To what lengths will other groups go to assert their own sovereignty?
THE Lakota Indians, who gave the world legendary warriors Sitting Bull and Crazy Horse, have withdrawn from treaties with the US.
"We are no longer citizens of the United States of America and all those who live in the five-state area that encompasses our country are free to join us,'' long-time Indian rights activist Russell Means said.
A delegation of Lakota leaders has delivered a message to the State Department, and said they were unilaterally withdrawing from treaties they signed with the federal government of the US, some of them more than 150 years old.

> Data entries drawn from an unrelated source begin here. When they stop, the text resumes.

-- ==== Sys2Proof/Machine/OpRun.lean ====
section
/-! DEFINITION. The meaning of an operation, one arm per constructor of `Op`, and the meaning of the prefix byte's row. -/

namespace Sys2Proof.Machine

/-- The meaning of an operation. -/
def Op.run (o : Op) (s : State) : Result :=
  match o with
  | .nop => noOperation s
  | .halt => haltCpu s
  | .stop => stopCpu s
  | .di => disableInterrupts s
  | .ei => enableInterrupts s
  | .unused b => illegalByte b s
  | .ldRR dst src => loadRegReg dst src s
  | .ldRN dst n8 => loadRegImm dst n8 s
  | .ldRHl dst => loadRegHl dst s
  | .ldHlR src => storeHlReg src s
  | .ldHlN n8 => storeHlImm n8 s
  | .ldAMem m => loadAMem m s
  | .ldMemA m => storeMemA m s
  | .ldhAN n8 => loadAHigh n8 s
  | .ldhNA n8 => storeAHigh n8 s
  | .ldhAC => loadAHighC s
  | .ldhCA => storeAHighC s
  | .ldANn n16 => loadAAbs n16 s
  | .ldNnA n16 => storeAAbs n16 s
  | .ldPairN p n16 => loadPairImm p n16 s
  | .ldSpHl => loadSpHl s
  | .ldNnSp n16 => storeSpAbs n16 s
  | .push p => pushPair p s
  | .pop p => popPair p s
  | .aluR o src => aluReg o src s
  | .aluN o n8 => aluImm o n8 s
  | .aluHl o => aluHl o s
  | .incR r => incReg r s
  | .incHl => incAtHl s
  | .decR r => decReg r s
  | .decHl => decAtHl s
  | .daa => decimalAdjust s
  | .cpl => complementA s
  | .scf => setCarry s
  | .ccf => complementCarry s
  | .addHl p => addHlPair p s
  | .incPair p => incPair p s
  | .decPair p => decPair p s
  | .addSp e8 => addSpImm e8 s
  | .ldHlSp e8 => loadHlSp e8 s
  | .rlca => rotateALeft s
  | .rrca => rotateARight s
  | .rla => rotateALeftCarry s
  | .rra => rotateARightCarry s
  | .shiftR o r => shiftReg o r s
  | .shiftHl o => shiftAtHl o s
  | .bitR b r => testBitReg b r s
  | .bitHl b => testBitAtHl b s
  | .resR b r => resetBitReg b r s
  | .resHl b => resetBitAtHl b s
  | .setR b r => setBitReg b r s
  | .setHl b => setBitAtHl b s
  | .jp n16 => jumpAbs n16 s
  | .jpCc cc n16 => jumpAbsIf cc n16 s
  | .jpHl => jumpHl s
  | .jr e8 => jumpRel e8 s
  | .jrCc cc e8 => jumpRelIf cc e8 s
  | .call n16 => callAbs n16 s
  | .callCc cc n16 => callAbsIf cc n16 s
  | .ret => returnSub s
  | .retCc cc => returnIf cc s
  | .reti => returnInterrupt s
  | .rst y => restart y s

/-- PREFIX CB: look the next byte up in the prefixed table (`48_system.md` R395, `30_encoding.md` R136). The prefix is not an
instruction of its own, so no bytes decode to this row (log entry 10). -/
def execPrefix_CB (op2 : Byte) (s : State) : Result := Op.run (prefixedOp op2) s

end Sys2Proof.Machine
end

The group also visited the Bolivian, Chilean, South African and Venezuelan embassies, and would continue on their diplomatic mission and take it overseas in the coming weeks and months.
Lakota country includes parts of the states of Nebraska, South Dakota, North Dakota, Montana and Wyoming.

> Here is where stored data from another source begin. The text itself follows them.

/-- RES b and SET b of a register and of the byte at HL, which is read and stored at the same address: the one bit, no flag (R362
to R365). -/
def Obligations.ResetSetBit : Prop :=
  ∀ (i : Instr) (s : State) (b : Fin 8) (r : R8) (a : Addr), s.pair .hl = a →
    (i.op = .resR b r → HasRow i [0xCB#8, byteOf (0x80 + 8 * b.val + r.code)] 2 2 0 ∧ ∃ t, exec i s = .next t ∧
      (∀ k, (t.r8 r).getLsbD k = ((s.r8 r).getLsbD k && decide (k ≠ b.val))) ∧
      RegsBut [r.reg] s t ∧ KeepsSpIme s t ∧ Quiet s t ∧ FallsThrough s t i.op) ∧
    (i.op = .setR b r → HasRow i [0xCB#8, byteOf (0xC0 + 8 * b.val + r.code)] 2 2 0 ∧ ∃ t, exec i s = .next t ∧
      (∀ k, (t.r8 r).getLsbD k = ((s.r8 r).getLsbD k || decide (k = b.val))) ∧
      RegsBut [r.reg] s t ∧ KeepsSpIme s t ∧ Quiet s t ∧ FallsThrough s t i.op) ∧
    (i.op = .resHl b → HasRow i [0xCB#8, byteOf (0x86 + 8 * b.val)] 2 4 0 ∧ ∃ t, exec i s = .next t ∧
      StoredByte s t a (busRead s a &&& ~~~(1#8 <<< b.val)) ∧ RegsBut [] s t ∧ KeepsSpIme s t ∧ FallsThrough s t i.op) ∧
    (i.op = .setHl b → HasRow i [0xCB#8, byteOf (0xC6 + 8 * b.val)] 2 4 0 ∧ ∃ t, exec i s = .next t ∧
      StoredByte s t a (busRead s a ||| (1#8 <<< b.val)) ∧ RegsBut [] s t ∧ KeepsSpIme s t ∧ FallsThrough s t i.op)

/-! ## Control -/

/-- JP n16, JP HL and JR e8: only `pc` and the next active cycle change; JP cc,n16 and JR cc,e8: the same if the condition holds,
at the base and the extra cost, else the next instruction follows at the base cost; JR is relative to the next instruction
(`47_control.md` R370 to R374, `30_encoding.md` R134). -/
def Obligations.Jumps : Prop :=
  ∀ (i : Instr) (s : State) (n16 : Addr) (e8 : Byte) (cc : Cond) (holds : Bool) (rel : Addr),
    holds = (match cc with | .nz => !s.flags.z | .z => s.flags.z | .nc => !s.flags.c | .c => s.flags.c) →
    rel = BitVec.ofInt 16 (s.cpu.pc.toNat + (s.descriptor i.op).length + e8.toInt) →
    (i.op = .jp n16 → HasRow i [0xC3#8, n16.setWidth 8, (n16 >>> 8).setWidth 8] 3 4 0 ∧
      ∃ t, exec i s = .next t ∧ RegsBut [] s t ∧ KeepsSpIme s t ∧ Quiet s t ∧ GoesTo s t i.op n16) ∧
    (i.op = .jpHl → HasRow i [0xE9#8] 1 1 0 ∧
      ∃ t, exec i s = .next t ∧ RegsBut [] s t ∧ KeepsSpIme s t ∧ Quiet s t ∧ GoesTo s t i.op (s.pair .hl)) ∧
    (i.op = .jr e8 → HasRow i [0x18#8, e8] 2 3 0 ∧
      ∃ t, exec i s = .next t ∧ RegsBut [] s t ∧ KeepsSpIme s t ∧ Quiet s t ∧ GoesTo s t i.op rel) ∧
    (i.op = .jpCc cc n16 → HasRow i [byteOf (0xC2 + 8 * cc.code), n16.setWidth 8, (n16 >>> 8).setWidth 8] 3 3 1 ∧
      ∃ t, exec i s = .next t ∧ RegsBut [] s t ∧ KeepsSpIme s t ∧ Quiet s t ∧
        (if holds then TakenTo s t i.op n16 else FallsThrough s t i.op)) ∧
    (i.op = .jrCc cc e8 → HasRow i [byteOf (0x20 + 8 * cc.code), e8] 2 2 1 ∧
      ∃ t, exec i s = .next t ∧ RegsBut [] s t ∧ KeepsSpIme s t ∧ Quiet s t ∧
        (if holds then TakenTo s t i.op rel else FallsThrough s t i.op))

/-- CALL n16, CALL cc,n16 and RST: the address of the next instruction is pushed, low byte first, and control goes to the target; a
call not taken does neither (R375, R376, R380). -/
def Obligations.CallsAndRestarts : Prop :=
  ∀ (i : Instr) (s : State) (after : Addr), after = s.cpu.pc + BitVec.ofNat 16 (s.descriptor i.op).length →
    (∀ n16, i.op = .call n16 → HasRow i [0xCD#8, n16.setWidth 8, (n16 >>> 8).setWidth 8] 3 6 0 ∧
      ∃ t, exec i s = .next t ∧ t.cpu.sp = s.cpu.sp - 2#16 ∧ StoredWord s t (s.cpu.sp - 2#16) after ∧
        RegsBut [] s t ∧ t.cpu.ime = s.cpu.ime ∧ GoesTo s t i.op n16) ∧
    (∀ cc n16, i.op = .callCc cc n16 →
      HasRow i [byteOf (0xC4 + 8 * cc.code), n16.setWidth 8, (n16 >>> 8).setWidth 8] 3 3 3 ∧
      ∃ t, exec i s = .next t ∧ RegsBut [] s t ∧ t.cpu.ime = s.cpu.ime ∧
        (s.cond cc = true → t.cpu.sp = s.cpu.sp - 2#16 ∧ StoredWord s t (s.cpu.sp - 2#16) after ∧ TakenTo s t i.op n16) ∧
        (s.cond cc = false → t.cpu.sp = s.cpu.sp ∧ Quiet s t ∧ FallsThrough s t i.op)) ∧
    (∀ y : Fin 8, i.op = .rst y → HasRow i [byteOf (0xC7 + 8 * y.val)] 1 4 0 ∧
      ∃ t, exec i s = .next t ∧ t.cpu.sp = s.cpu.sp - 2#16 ∧ StoredWord s t (s.cpu.sp - 2#16) after ∧
        RegsBut [] s t ∧ t.cpu.ime = s.cpu.ime ∧ GoesTo s t i.op (BitVec.ofNat 16 (8 * y.val)))

/-- RET, RET cc and RETI: control goes to the 16-bit value at sp, low byte first, and sp is 2 higher; RETI also sets `ime`, so that
the Cpu's next act is the service of a ready interrupt; a return not taken touches neither (R377 to R379). -/
def Obligations.Returns : Prop :=
  ∀ (i : Instr) (s : State) (target : Addr), target = busRead s (s.cpu.sp + 1#16) ++ busRead s s.cpu.sp →
    (i.op = .ret → HasRow i [0xC9#8] 1 4 0 ∧ ∃ t, exec i s = .next t ∧ t.cpu.sp = s.cpu.sp + 2#16 ∧ RegsBut [] s t ∧
      t.cpu.ime = s.cpu.ime ∧ Quiet s t ∧ GoesTo s t i.op target) ∧
    (∀ cc, i.op = .retCc cc → HasRow i [byteOf (0xC0 + 8 * cc.code)] 1 2 3 ∧ ∃ t, exec i s = .next t ∧ RegsBut [] s t ∧
      t.cpu.ime = s.cpu.ime ∧ Quiet s t ∧
      (s.cond cc = true → t.cpu.sp = s.cpu.sp + 2#16 ∧ TakenTo s t i.op target) ∧
      (s.cond cc = false → t.cpu.sp = s.cpu.sp ∧ FallsThrough s t i.op)) ∧
    (i.op = .reti → HasRow i [0xD9#8] 1 4 0 ∧ ∃ t, exec i s = .next t ∧ t.cpu.sp = s.cpu.sp + 2#16 ∧ RegsBut [] s t ∧
      t.cpu.ime = true ∧ Quiet s t ∧ GoesTo s t i.op target ∧
      (t.cpu.ie &&& t.cpu.iflag &&& 0x1F#8 ≠ 0#8 → cpuAct t = .next (serviceInterrupt t)))

/-! ## System -/

/-- NOP does nothing but pass; DI clears and EI sets `ime`, at once, so that the Cpu's next act is an instruction after DI and the
service of a ready interrupt after EI; HALT moves `pc` on, and the Cpu acts again only when a source is pending and enabled,
whatever `ime` holds (`48_system.md` R390, R391, R393, R394). -/
def Obligations.NopHaltDiEi : Prop :=
  ∀ (i : Instr) (s : State) (ime : Bool) (byte : Byte) (next : Option Nat),
    (i.op = .nop ∧ ime = s.cpu.ime ∧ byte = 0x00#8 ∧ next = some (s.cyc + (s.descriptor .nop).cycles)) ∨
    (i.op = .di ∧ ime = false ∧ byte = 0xF3#8 ∧ next = some (s.cyc + (s.descriptor .di).cycles)) ∨
    (i.op = .ei ∧ ime = true ∧ byte = 0xFB#8 ∧ next = some (s.cyc + (s.descriptor .ei).cycles)) ∨
    (i.op = .halt ∧ ime = s.cpu.ime ∧ byte = 0x76#8 ∧ next = none) →
    HasRow i [byte] 1 1 0 ∧ ∃ t, exec i s = .next t ∧ t.cpu.ime = ime ∧ t.cpu.sp = s.cpu.sp ∧ RegsBut [] s t ∧ Quiet s t ∧
      t.cpu.pc = s.cpu.pc + BitVec.ofNat 16 (s.descriptor i.op).length ∧ t.cpu.next = next ∧ t.cyc = s.cyc ∧
      t.fault = s.fault ∧ t.params = s.params ∧
      (i.op = .di → cpuAct t = exec (fetch t) t) ∧
      (i.op = .ei → t.cpu.ie &&& t.cpu.iflag &&& 0x1F#8 ≠ 0#8 → cpuAct t = .next (serviceInterrupt t)) ∧
      (i.op = .halt → ∀ u : State, u.cpu.next = t.cpu.next →
        (u.cpu.ie &&& u.cpu.iflag &&& 0x1F#8 = 0#8 → cpuStep u = .next u) ∧
        (u.cpu.ie &&& u.cpu.iflag &&& 0x1F#8 ≠ 0#8 →
          cpuStep u = cpuAct { u with cpu := { u.cpu with next := some u.cyc } }))

/-- The eleven unused bytes, and they alone, have a row whose execution latches their fault; STOP latches its own, whatever its
second byte; nothing else changes (R392, `30_encoding.md` R144, R145). The spec gives STOP no second byte to write: the 0x00 of
`encode` is the model's choice (log entry 11), and the clause about it says no more than that choice. -/
def Obligations.StopAndUnused : Prop :=
  ∀ (i : Instr) (s : State) (b b1 b2 : Byte),
    (i.op = .stop → encode i = [0x10#8, 0x00#8] ∧ exec i s = .next { s with fault := some .stop }) ∧
    decodeBytes 0x10#8 b1 b2 = .stop ∧
    (i.op = .unused b → encode i = [b] ∧ exec i s = .next { s with fault := some (.illegal b) }) ∧
    ((decodeBytes b b1 b2).op = .unused b ↔
      b ∈ [0xD3#8, 0xDB#8, 0xDD#8, 0xE3#8, 0xE4#8, 0xEB#8, 0xEC#8, 0xED#8, 0xF4#8, 0xFC#8, 0xFD#8])

/-! ## The step -/

/-- At an acting cycle with no interrupt to service, a step is: the Timer, the LCD controller (its enable, its DMA byte, its action)
and the wake test, in that order (`BeforeCpu`), then the instruction the bytes at `pc` decode to, then the counter, which stays if
the instruction raised a fault. -/
def Obligations.StepRunsDecoded : Prop :=
  ∀ (s w : State) (i : Instr) (rest : List Byte), s.fault = none → BeforeCpu s w → w.cpu.next = some s.cyc →
    w.cpu.ime = false ∨ w.cpu.ie &&& w.cpu.iflag &&& 0x1F#8 = 0#8 →
    decode [busRead w w.cpu.pc, busRead w (w.cpu.pc + 1#16), busRead w (w.cpu.pc + 2#16)] = .ok (i, rest) →
    step s = (match exec i w with
      | .next t => .next (if t.fault = none then { t with cyc := s.cyc + 1 } else t)
      | .fault k => .fault k
      | .refused r => .refused r)

/-- At an acting cycle with `ime` set and a source pending and enabled, a step services it and fetches nothing; on a cycle that is
not the Cpu's, a step is the devices' and the counter's alone; the devices' part is that of `BeforeCpu`. -/
def Obligations.StepServicesOrIdles : Prop :=
  ∀ (s w : State), s.fault = none → BeforeCpu s w →
    (w.cpu.next = some s.cyc → w.cpu.ime = true → w.cpu.ie &&& w.cpu.iflag &&& 0x1F#8 ≠ 0#8 →
      step s = .next { serviceInterrupt w with cyc := s.cyc + 1 }) ∧
    (w.cpu.next ≠ some s.cyc → step s = .next { w with cyc := s.cyc + 1 })

/-- Service of source k: k is the lowest ready source; `ime` is cleared, its pending bit and no other is cleared before the push,
`pc` is pushed, control goes to 0x0040 + 8 * k, at a cost of INT_COST cycles, which is 5 by default; no register changes
(`60_exceptions.md` R408, R410 to R412). -/
def Obligations.InterruptService : Prop :=
  ∀ (s a t : State) (k : Nat), k < 5 → t = serviceInterrupt s →
    (s.cpu.ie &&& s.cpu.iflag &&& 0x1F#8).getLsbD k = true →
    (∀ j, j < k → (s.cpu.ie &&& s.cpu.iflag &&& 0x1F#8).getLsbD j = false) →
    a = { s with cpu := { s.cpu with iflag := s.cpu.iflag &&& ~~~(1#8 <<< k), ime := false } } →
    t.cpu.ime = false ∧ t.cpu.sp = s.cpu.sp - 2#16 ∧ StoredWord a t (s.cpu.sp - 2#16) s.cpu.pc ∧
    RegsBut [] s t ∧ Ends s t (BitVec.ofNat 16 (0x0040 + 8 * k)) s.params.intCost ∧
    Config.params.intCost = 5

The new country would issue its own passports and driving licences, and living there would be tax-free - provided residents renounce their US citizenship, Mr Means said.

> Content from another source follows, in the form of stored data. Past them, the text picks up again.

/-- Settles O50: each action is the state that its equation gives. -/
theorem scanlineAction : Obligations.ScanlineAction := by
  rintro s _ _ stat lyc rfl rfl hstat hlyc
  have hly : ∀ v, lyc v = s.lcd.lyRequest v := hlyc
  have h0 : stat 3 = s.lcd.modeRequest .m0 := hstat 3
  have h1 : stat 4 = s.lcd.modeRequest .m1 := hstat 4
  have h2 : stat 5 = s.lcd.modeRequest .m2 := hstat 5
  simp only [hly, h0, h1, h2]
  refine ⟨fun h => ?_, fun h => ?_, fun h => ?_, fun h => ?_, ?_, lcdEnable_eq⟩
  · rw [lcdAct_of_m2 h]
    exact ⟨mode_scanned .m3 _ _ _ _ _ _ _, rfl, rfl, rfl, rfl, rfl, rfl⟩
  · rw [lcdAct_of_m3 h]
    exact ⟨mode_scanned .m0 _ _ _ _ _ _ _, rfl, rfl, rfl, rfl, rfl, rfl⟩
  · by_cases hy : s.lcd.ly = 143#8
    · rw [lcdAct_of_m0_last h hy]
      have hnext : s.lcd.ly + 1#8 = 144#8 := by rw [hy]; rfl
      exact ⟨hnext.symm, rfl, rfl, fun _ => ⟨mode_scanned .m1 _ _ _ _ _ _ _, rfl, rfl, rfl⟩, fun hne => absurd hy hne⟩
    · rw [lcdAct_of_m0 h hy]
      exact ⟨rfl, rfl, rfl, fun he => absurd he hy, fun _ => ⟨mode_scanned .m2 _ _ _ _ _ _ _, rfl, rfl, rfl⟩⟩
  · by_cases hy : s.lcd.ly = 153#8
    · rw [lcdAct_of_m1_last h hy]
      exact ⟨rfl, fun _ => ⟨mode_scanned .m2 _ _ _ _ _ _ _, rfl, rfl, rfl, rfl, rfl⟩, fun hne => absurd hy hne⟩
    · rw [lcdAct_of_m1 h hy]
      exact ⟨rfl, fun he => absurd he hy, fun _ => ⟨(mode_lyStat _ _ _ _ _ _ _).trans h, rfl, rfl, rfl, rfl, rfl⟩⟩
  · obtain ⟨_, _, _, _, _, _, _, ht, hkept, hcompared⟩ := lcdAct_scanned s
    rw [ht]
    exact ⟨hkept, hcompared, rfl⟩

/-! ## The LCD controller's registers on the bus -/

theorem or_ite_zero {w : Nat} (p : Prop) [Decidable p] (x y : BitVec w) :
    (x ||| if p then y else 0#w) = if p then x ||| y else x := by
  split
  · rfl
  · exact BitVec.or_zero

/-- STAT after the display is disabled: mode 0, and the comparison (`63_lcd_controller.md` R516). -/
theorem modeStat_m0_bitSet (v : Byte) (b : Bool) :
    modeStat .m0 (bitSet v 2 b) = (v &&& 0xF8#8) ||| if b = true then 0x04#8 else 0#8 := by
  revert v b
  decide

/-- Disabling the display (R516). -/
theorem lcdDisable_eq (s : State) : lcdDisable s = { s with
    lcd := { s.lcd with
      ly := 0#8, next := none, lines := []
      stat := (s.lcd.stat &&& 0xF8#8) ||| (if s.lcd.lyc = 0#8 then 0x04#8 else 0#8) }
    cpu := { s.cpu with
      iflag := if s.lcd.lyc = 0#8 ∧ s.lcd.stat.getLsbD 6 = true then s.cpu.iflag ||| 0x02#8 else s.cpu.iflag } } := by
  have hstat := modeStat_m0_bitSet s.lcd.stat (0#8 == s.lcd.lyc)
  simp only [beq_iff_eq, eq_comm (a := 0#8)] at hstat
  simp only [lcdDisable, setLy_eq, Lcd.withMode_eq, hstat, or_ite_zero, eq_comm (a := 0#8)]

theorem writeLyc_eq (s : State) (v : Byte) : writeLyc s v = { s with
    lcd := { s.lcd with lyc := v, stat := (s.lcd.stat &&& 0xFB#8) ||| (if s.lcd.ly = v then 0x04#8 else 0#8) }
    cpu := { s.cpu with
      iflag := if s.lcd.ly = v ∧ s.lcd.stat.getLsbD 6 = true then s.cpu.iflag ||| 0x02#8 else s.cpu.iflag } } := by
  simp only [writeLyc, compareLy_eq, bitSet_two_eq, or_ite_zero, beq_iff_eq]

The treaties signed with the US were merely "worthless words on worthless paper," the Lakota freedom activists said.
Withdrawing from the treaties was entirely legal, Means said.
"This is according to the laws of the United States, specifically article six of the constitution,'' which states that treaties are the supreme law of the land, he said.
``It is also within the laws on treaties passed at the Vienna Convention and put into effect by the US and the rest of the international community in 1980. We are legally within our rights to be free and independent,'' said Means.
The Lakota relaunched their journey to freedom in 1974, when they drafted a declaration of continuing independence -- an overt play on the title of the United States' Declaration of Independence from England.
In stating why the Lakota are declaring independence from the United States, they are unsparing and candid about the “colonial apartheid system imposed on the Lakota Sioux.”
The devastation this has wrought is clear:
• Lakota men have a life expectancy of less than 44 years, lowest of any country in the World (excluding AIDS) including Haiti.
• The Lakota infant mortality rate is 5x the U.S. Average.
• The Tuberculosis rate on Lakota reservations is approx 800% higher than the U.S national average.
• 97% of our Lakota people live below the poverty line.
• Unemployment rates on our reservations are approximately 85%.
• Teenage suicide rate is 150% higher than the U.S national average for this group.
• Our Lakota language is an Endangered Language, on the verge of extinction.